掲示板

Enconding characters

6年前 に Daniel G によって更新されました。

Enconding characters

Regular Member 投稿: 141 参加年月日: 17/03/14 最新の投稿
Hi!

I'm trying to read values from a LanguageProperties and then extract them to a csv file. I'll do with HtmlUtil.extractText but the result is wrong because the encode of special characters like &aacute and others are printed.

Does anyone knows what I have to use for printing correctly?

Thanks for the help!
thumbnail
6年前 に Olaf Kock によって更新されました。

RE: Enconding characters

Liferay Legend 投稿: 6403 参加年月日: 08/09/23 最新の投稿
Daniel G:
I'm trying to read values from a LanguageProperties and then extract them to a csv file. I'll do with HtmlUtil.extractText but the result is wrong because the encode of special characters like &aacute and others are printed.

Does anyone knows what I have to use for printing correctly?


"Printing correctly" is subject to interpretation. Assuming you'd like to extract UTF-8 text to your csv file, you'll still need to make sure to escape some characters, like quotes, line breaks, comma or semicolon. You'll need to decide if (or how) you would like to see tags like "<b>" in your result. Thus, a single call won't be sufficient.

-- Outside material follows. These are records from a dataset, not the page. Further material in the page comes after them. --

-- ==== Sys2Proof/Machine/Thermal.lean ====
section
/-!
DEFINITION. Thermal sensing and the energy governor: the housekeeping round, the diode grid, throttle factors, island
points, the age clocks, THERM_N, the hardware trip, the temperature history and the media power cap (R466 to R486).
-/
namespace Sys2Proof.Machine

/-! ### Channels (Table 14-1) -/

/-- Latest conversion of a channel: value and round. -/
def State.chan (s : State) (c : Nat) : Nat × Nat := Tab.get (fun _ => (0, 0)) s.thm.chan c

/-- The diode reading of a tile, signed, 1/16 °C. -/
def State.rawT (s : State) (t : Nat) : Int := signed16 (BitVec.ofNat 16 (s.chan t).1)

/-- Voltage and clock of a ply island; before the first round the regulators stand at point 0. -/
def State.islandPoint (s : State) (g : Nat) : Nat × Nat :=
  if s.fld (F.plyIslandVoltMv g) = 0 then (800, 1600)
  else (s.fld (F.plyIslandVoltMv g), s.fld (F.plyIslandClkMhz g))

/-- Nominal value of a voltage channel, mV; none for a diode, for the reference, and for a rail that is skipped. -/
def State.chanNominal (s : State) (c : Nat) : Option Nat :=
  if c < 64 then none
  else if c < 76 then if s.skipped (c - 64) then none else some (s.fld (F.pwrRailCfgNominalMv (c - 64)))
  else if c = 76 then some 12000
  else if c < 85 then some (s.islandPoint (c - 77)).1
  else if c = 85 then some 750
  else if c = 86 then some 1800
  else if c < 91 then some (railNominal 0)
  else if c < 95 then some (railNominal 1)
  else none

/-- `v` is further than `pct` per cent from `nom`. -/
def offBy (v nom pct : Nat) : Bool := decide (nom * pct < ((v : Int) - nom).natAbs * 100)

/-- VOLT_ALARM, once per channel per excursion (R470). -/
def State.voltCheck (s : State) (c v : Nat) : State :=
  match s.chanNominal c with
  | none => s
  | some nom =>
    let bad := offBy v nom (s.fld F.hkpVoltCfgWindowPct)
    let was := Tab.get (fun _ => false) s.thm.alarm c
    let s : State := { s with thm := { s.thm with alarm := Tab.set (fun _ => false) s.thm.alarm c bad } }
    if bad && !was then s.raiseN Ev.hkpVoltAlarm (c * 2 ^ 8) v else s

/-! ### The neighbour cross-check (R472, R473) -/

def State.included (s : State) (t : Nat) : Bool := decide (t < 64) && !s.thm.excl.getLsbD t

/-- The 4-neighbours of a tile in the 8 × 8 grid. -/
def neighbours (t : Nat) : List Nat :=
  (if 8 ≤ t then [t - 8] else []) ++ (if t % 8 ≠ 0 then [t - 1] else []) ++
    (if t % 8 ≠ 7 then [t + 1] else []) ++ (if t + 8 < 64 then [t + 8] else [])

/-- A value put into an ascending list. -/
def insertAsc (x : Int) : List Int → List Int
  | [] => [x]
  | y :: ys => if x ≤ y then x :: y :: ys else y :: insertAsc x ys

/-- Twice the median of a list. -/
def median2 (l : List Int) : Int :=
  let a := l.foldr insertAsc []
  a.getD (a.length / 2) 0 + a.getD ((a.length - 1) / 2) 0

/-- Readings of a tile's included neighbours. -/
def State.nearRaw (s : State) (t : Nat) : List Int := ((neighbours t).filter s.included).map s.rawT

/-- Twice the distance of a tile from the median of its included neighbours; 0 when the tile is not tested. -/
def State.deviation2 (s : State) (t : Nat) : Nat :=
  let l := s.nearRaw t
  if s.included t && !l.isEmpty then (2 * s.rawT t - median2 l).natAbs else 0

/-- The tile deviates and no adjacent tile deviates more. -/
def devCounts (d : List Nat) (t : Nat) : Bool :=
  decide (480 < d.getD t 0) && (neighbours t).all fun u => decide (d.getD u 0 ≤ d.getD t 0)

/-- One tile of the cross-check: the third deviating round in a row excludes it. -/
def State.crossTile (s : State) (d : List Nat) (t : Nat) : State :=
  let setDev (k : Nat) (x : State) : State := { x with thm := { x.thm with dev := Tab.set (fun _ => 0) x.thm.dev t k } }
  if !s.included t then s
  else if devCounts d t then
    let k := Tab.get (fun _ => 0) s.thm.dev t + 1
    if k < 3 then setDev k s
    else
      let x : State := { s with thm := { s.thm with excl := s.thm.excl ||| (1#64 <<< t) } }
      ((setDev 0 x).bump F.thmCntExclusions 1).raiseN Ev.thmSensorExcluded (t * 2 ^ 8) ((s.chan t).1 % 2 ^ 16)
  else setDev 0 s

def State.crossCheck (s : State) : State :=
  let d := (List.range 64).map s.deviation2
  (List.range 64).foldl (fun t k => t.crossTile d k) s

/-! ### Temperature used and tile factors (R474, R476) -/

def maxOf : List Int → Option Int
  | [] => none
  | x :: xs =>
    match maxOf xs with
    | none => some x
    | some y => some (max x y)

/-- USED of a tile: its own reading, or its included neighbours' maximum, or the hottest included tile's. -/
def State.usedOf (s : State) (t : Nat) : Int :=
  if s.included t then s.rawT t
  else
    match maxOf (s.nearRaw t), maxOf (((List.range 64).filter s.included).map s.rawT) with
    | some m, _ => m
    | none, some m => m
    | none, none => s.rawT t

/-- f_tile in 1/128 for USED in 1/16 °C. -/
def tileFactor (throttle : Nat) (used : Int) : Nat :=
  (max 16 (min 128 ((1680 - used) * 128 / ((1680 : Int) - 16 * throttle)))).toNat

/-- One tile's USED and factor; THROTTLE_DIE when the factor falls below 1. -/
def State.factorTile (s : State) (cap : Bool) (t : Nat) : State :=
  let u := s.usedOf t
  let f0 := tileFactor (s.fld F.thmCfgThrottleC) u
  let f := if cap then min 64 f0 else f0
  let was := s.tileF t
  let w := BitVec.ofInt 16 u
  let s : State := { s with thm := { s.thm with used := Tab.set (fun _ => 0#16) s.thm.used t w
                                                f := Tab.set (fun _ => 128) s.thm.f t f } }
  if was = 128 ∧ f < 128 then s.raiseN Ev.thmThrottleDie (t * 2 ^ 8) w.toNat else s

/-- Factors of all tiles, capped at one half while 8 or more tiles are excluded (R474). -/
def State.factors (s : State) : State :=
  let cap := decide (8 ≤ s.exclCount)
  (List.range 64).foldl (fun t k => t.factorTile cap k) s

/-! ### Ply islands (R479) -/

/-- Voltage and clock of the point for a smallest tile factor in 1/128 (Table 14-2). -/
def islandTarget (f : Nat) : Nat × Nat :=
  if 128 ≤ f then (800, 1600) else if 64 ≤ f then (750, 1400) else if 32 ≤ f then (680, 1100) else (600, 800)

/-- One round's change of an island: at most 50 mV, voltage first when it rises, clock first when it falls. -/
def islandMove (now target : Nat × Nat) : Nat × Nat :=
  if now.1 < target.1 then
    let v := min target.1 (now.1 + 50)
    (v, if v = target.1 then target.2 else now.2)
  else (max target.1 (now.1 - 50), target.2)

def State.moveIsland (s : State) (g : Nat) : State :=
  let least := (List.range 8).foldl (fun m i => min m (s.tileF (8 * g + i))) 128
  let p := islandMove (s.islandPoint g) (islandTarget least)
  (s.setFld (F.plyIslandVoltMv g) p.1).setFld (F.plyIslandClkMhz g) p.2

/-! ### The age clocks (R327) -/

/-- F_n(T) in 1/65536, T in 1/16 °C: linear between neighbouring entries, the end entries outside. -/
def ageFactor : List (Nat × Nat) → Int → Nat
  | [], _ => 0
  | [a], _ => a.2 * 256
  | a :: b :: l, t =>
    if t ≤ 16 * (a.1 : Int) then a.2 * 256
    else if t ≤ 16 * (b.1 : Int) then
      a.2 * 256 + (b.2 - a.2) * 256 * (t - 16 * a.1).toNat / (16 * (b.1 - a.1))
    else ageFactor (b :: l) t

/-- F_g: the largest factor over the populated packages that are not retired. -/
def State.groupFactor (s : State) (g : Nat) : Nat :=
  (List.range 16).foldl
    (fun m i =>
      let n := 16 * g + i
      let x := s.link1 n
      if s.populated n && !s.skeinRetired n then
        max m (ageFactor x.page.tfactor (if x.tempValid then signed16 x.temp else (x.page.tLimit : Int) * 16))
      else m) 0

/-- AGECLK of every group takes the operating time since the last addition, and the classes are looked at again. -/
def State.advanceAges (s : State) : State :=
  let dt := s.time.opNs - s.upk.clkAt
  let s : State := { s with upk := { s.upk with clkAt := s.time.opNs } }
  (List.range s.popP).foldl
    (fun t g =>
      let c := (Tab.get (fun _ => 0) t.upk.clk g + dt * t.groupFactor g / 10 ^ 9) % 2 ^ 64
      let t : State := { t with upk := { t.upk with clk := Tab.set (fun _ => 0) t.upk.clk g c } }
      ((t.listed g).filter fun p => decide (p.2.st = .sealed)).foldl (fun u p => u.checkAge g p.1) t) s

/-! ### THERM_N (R483) -/

/-- Every included tile and every live package is at least 2 °C below where throttling starts. -/
def State.allCool (s : State) : Bool :=
  ((List.range 64).filter s.included).all (fun t => decide (s.rawT t ≤ 16 * ((s.fld F.thmCfgThrottleC : Int) - 2))) &&
    s.liveList.all fun n => (s.link1 n).tempValid &&
      decide (signed16 (s.link1 n).temp ≤ 16 * (((s.link1 n).page.tThrottle : Int) - 2))

/-- THERM_N at the end of a round: released once everything has been cool for one complete round. -/
def State.thermRound (s : State) : State :=
  if s.thermCause then s.checkTherm
  else
    let cool := s.allCool
    { s with thm := { s.thm with thermLow := s.thm.thermLow && !(cool && s.thm.coolFrom), coolFrom := cool } }

/-! ### The round (R468, R469, R471) -/

/-- The reference check failed: the round's conversions are discarded. -/
def State.roundFailed (s : State) (v : Nat) : State :=
  let k := s.thm.refRow + 1
  let entered := decide (3 ≤ k) && !s.thm.gridRef
  let s : State := { s with thm := { s.thm with chan := s.thm.prev, refRow := k, gridRef := s.thm.gridRef || decide (3 ≤ k) } }
  let s := (s.bump F.hkpStsRefFails 1).raiseN Ev.hkpAdcRefFail (95 * 2 ^ 8) v
  (if entered then s.raise Ev.thmGridDegraded else s).checkTherm

/-- A round that passed: cross-check, factors, islands. -/
def State.roundPassed (s : State) : State :=
  let was := s.thm.first && decide (8 ≤ s.exclCount)
  let s : State := { s with thm := { s.thm with prev := s.thm.chan, refRow := 0, gridRef := false } }
  let s := s.setFld F.pwrVinStsVinMv (s.chan 76).1
  let s := s.crossCheck
  let s := if decide (8 ≤ s.exclCount) && !was then s.raise Ev.thmGridDegraded else s
  let s := s.factors
  let s := if s.thm.first then s else ({ s with thm := { s.thm with first := true } } : State).raise Ev.thmFirstRound
  ((List.range 8).foldl State.moveIsland s).thermRound.checkAlerts

/-- HKP_CONVERSION (R468 to R476): the next channel of Table 14-1 converts; channel 95 completes the round. -/
def execHkpConversion (value : BitVec 16) (s : State) : Host.Outcome State Fault Refusal :=
  done (s.when s.pwr.coreOn fun s =>
    let c := s.thm.next
    let v := value.toNat
    let s : State := { s with thm := { s.thm with
      next := if c < 95 then c + 1 else 0
      chan := Tab.set (fun _ => (0, 0)) s.thm.chan c (v, s.fld F.hkpStsRounds) } }
    if c < 95 then s.voltCheck c v
    else
      let s := if offBy v 600 1 then s.roundFailed v else s.roundPassed
      (s.bump F.hkpStsRounds 1).advanceAges)

/-! ### Commands of the THM and HKP pages -/

/-- THM_READMIT (R473): a readmitted tile starts from a zero count. -/
def execThmReadmit (h t : Nat) (s : State) : Host.Outcome State Fault Refusal :=
  done (s.barWrite h F.thmCtlReadmit.off fun s =>
    let s := s.setFld F.thmCtlReadmitTile t
    if s.included t then s
    else
      let s : State := { s with thm := { s.thm with excl := s.thm.excl &&& ~~~(1#64 <<< t)
                                                    dev := Tab.set (fun _ => 0) s.thm.dev t 0 } }
      s.raiseN Ev.thmReadmitted (t * 2 ^ 8) ((s.chan t).1 % 2 ^ 16))

/-- THM_CNT_CLR: THM_CNT but for TRIPS. -/
def execThmCntClr (h : Nat) (s : State) : Host.Outcome State Fault Refusal :=
  done (s.barWrite h F.thmCtlCntClr.off fun s => (s.setFld F.thmCntThrottlePicks 0).setFld F.thmCntExclusions 0)

/-- HKP_CNT_CLR: HKP_STS.REF_FAILS. -/
def execHkpCntClr (h : Nat) (s : State) : Host.Outcome State Fault Refusal :=
  done (s.barWrite h F.hkpCtlCntClr.off fun s => s.setFld F.hkpStsRefFails 0)

/-! ### The hardware trip (R482) -/

/-- The comparators are armed: VDD_CORE has qualified and RAMP_DOWN has not begun. -/
def State.tripArmed (s : State) : Bool :=
  s.pwr.settled.getLsbD 0 &&
    (s.pwr.st == .rampUp || s.pwr.st == .on || s.pwr.st == .quiesce || s.pwr.st == .pfFlush || s.pwr.st == .waitDn)

/-- The off request of a trip, in the state it meets (Table 13-3). -/
def State.tripOff (s : State) : State :=
  match s.pwr.st with
  | .on => s.offInOn .trip
  | .rampUp => { s with pwr := { s.pwr with why := .trip, offReq := true } }
  | _ => { s with pwr := { s.pwr with why := .trip } }

/-- THERMAL_TRIP (R482): the trip latch, FAULT_N, TRIP, THERM_N and an off request; a second trip before the device is off
adds nothing. -/
def execThermalTrip (t : Nat) (s : State) : Host.Outcome State Fault Refusal :=
  done (s.when (s.tripArmed && s.included t && s.pwr.why != .trip) fun s =>
    let s := (s.ctrInc 32 1).1
    let s : State := { s with thm := { s.thm with trip := some t }, pwr := { s.pwr with faultTrip := true } }
    (s.raiseN Ev.thmTrip (t * 2 ^ 8) ((s.chan t).1 % 2 ^ 16)).checkTherm.tripOff)

/-! ### Temperature history (R484) -/

/-- Bin of a temperature in 1/16 °C when bin 0 ends at `low` + 5 °C (Table 14-4). -/
def tempBin (low : Nat) (t : Int) : Nat := (max 0 (min 15 ((t - 16 * (low : Int)) / 80))).toNat

/-- One minute more in a bin. -/
def addMinute (h : Tab Nat) (i : Nat) : Tab Nat := Tab.set (fun _ => 0) h i (satAdd 32 (Tab.get (fun _ => 0) h i) 1)

/-- The maximum T_n over the live packages with VALID set. -/
def State.mediaMaxNow (s : State) : Option Int :=
  maxOf ((s.liveList.filter fun n => (s.link1 n).tempValid).map fun n => signed16 (s.link1 n).temp)

def above (t : Int) (w : Nat) : Bool := decide (signed16 (BitVec.ofNat 16 w) < t)

/-- TEMP_HISTORY_MINUTE: a minute of operating time. -/
def execTempHistoryMinute (s : State) : Host.Outcome State Fault Refusal :=
  done (s.when s.pwr.coreOn fun s =>
    let hours := s.time.opNs / (3600 * 10 ^ 9)
    let d := signed16 s.hotTile.2
    let x := s.thm
    let x : ThmState := if x.first then { x with hDie := addMinute x.hDie (tempBin 30 d) } else x
    let x : ThmState := if x.first && above d x.max.die then
      { x with max := { x.max with die := s.hotTile.2.toNat, dieHours := hours } } else x
    match s.mediaMaxNow with
    | none => { s with thm := x }
    | some m =>
      let x : ThmState := { x with hMedia := addMinute x.hMedia (tempBin 15 m) }
      let x : ThmState := if above m x.max.media then
        { x with max := { x.max with media := (BitVec.ofInt 16 m).toNat, mediaHours := hours } } else x
      { s with thm := x })

/-- TEMP_HISTORY_SAVE: every 10 minutes of operating time. -/
def execTempHistorySave (s : State) : Host.Outcome State Fault Refusal := done (s.when s.pwr.coreOn State.saveHist)

/-! ### The media power cap (R480, Table 14-3) -/

/-- SET_MEDIA_POWER_CAP. -/
def execSetMediaPowerCap (h watts : Nat) (save : Bool) (s : State) : Host.Outcome State Fault Refusal :=
  done (s.mailboxRw h fun s =>
    if watts < 128 ∨ 640 < watts then s.answerMbox h .invalidInput []
    else
      let changed := decide (s.thm.capNext.getD s.thm.cap ≠ watts) || (save && decide (s.thm.capSaved ≠ watts))
      let s : State := { s with thm := { s.thm with capNext := some watts
                                                    capSaved := if save then watts else s.thm.capSaved } }
      (s.raiseIf changed Ev.thmCapChanged).answerMbox h .success [])

/-- GET_MEDIA_POWER_CAP: cap in force, saved cap, media power and smallest f_s of the last second. -/
def execGetMediaPowerCap (h : Nat) (s : State) : Host.Outcome State Fault Refusal :=
  done (s.mailbox h fun s => s.answerMbox h .success [s.thm.cap, s.thm.capSaved, s.thm.mw, s.thm.minSec])

end Sys2Proof.Machine
end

You've decided to use a method from HtmlUtil, a class that is intimately tied to the HTML format. You might want to look at the other methods that are also there and see if stripHtml, unescape or render fit your needs. Or you might want to check other methods of extraction.
6年前 に Daniel G によって更新されました。

RE: Enconding characters

Regular Member 投稿: 141 参加年月日: 17/03/14 最新の投稿
First to all, thanks for the help.

What other methods of extraction can I use? I read the code from a Language.properties with LanguageUtil.get , but I'm not able that this works with any method I use of HtmlUtil , because characters are printed.

Thanks again!
thumbnail
6年前 に Christoph Rabel によって更新されました。

RE: Enconding characters

Liferay Legend 投稿: 1554 参加年月日: 09/09/24 最新の投稿
We did something like that once, but used really ugly translation tables, something like this:
http://www.thesauruslex.com/typo/eng/enghtml.htm
Since we needed only a subset, it worked pretty well in the end.

Another wild idea we had was to use the browser. The browser is able to translate all those special characters. So, the idea was to write texts in divs, get the uf8 text using innerHTML and send it back. We never implemented or even tried it, but it might work. Write a page, print all text in a list, add a javascript to send all the text to the backend.
thumbnail
6年前 に Olaf Kock によって更新されました。

RE: Enconding characters

Liferay Legend 投稿: 6403 参加年月日: 08/09/23 最新の投稿
Daniel G:
What other methods of extraction can I use? I read the code from a Language.properties with LanguageUtil.get , but I'm not able that this works with any method I use of HtmlUtil , because characters are printed.


First of all: Please list some of your input and the desired output. Let's say you'd like to have the following values in csv - what do you expect?
  • press any key to continue, any other to quit
  • A semicolon (";") is a valid character
  • Single quotes look like this: '
  • This is <b>valid</b> HTML<br/>with two lines.
  • The german alphabet knows of a character &auml; - really!
  • The german alphabet knows of a character ä. Really!

(The question is about comma, semicolon, quotes, HTML-Tags, special characters (Umlaut) in whatever form you find them.)
6年前 に Daniel G によって更新されました。

RE: Enconding characters

Regular Member 投稿: 141 参加年月日: 17/03/14 最新の投稿
Thanks to all!! And sorry for the delay, but I was busy these days so I couldn't post.

I obtain this:

-Holan&#47;Adi&oacute;s

and I should obtain this:
- Hola/Adiós

Thanks!
thumbnail
6年前 に Olaf Kock によって更新されました。

RE: Enconding characters

Liferay Legend 投稿: 6403 参加年月日: 08/09/23 最新の投稿
Daniel G:
I obtain this:

-Holan&#47;Adi&oacute;s

and I should obtain this:

- Hola/Adiós


What about the other inputs that I've asked about? The problem is that converting encoding from one to another is not really a trivial task that can be answered with a single example. My samples above are not complete. Assume they all go into a CSV file with the line number. What would be the correct output?

1,press any key to continue, any other to quit
2,A semicolon (";") is a valid character
3,Single quotes look like this: '
4,This is <b>valid</b> HTML<br>with two lines.
5,The german alphabet knows of a character ä - really!
6,The german alphabet knows of a character ä. Really!


Obviously, some lines have 2 entries, some have 3.

You have the encoding from HTML to plain UTF-8, then from plain UTF-8 to CSV. However, with tags in HTML, even that is not a well defined requirement - will you keep the tags? Escape them? Simplify them?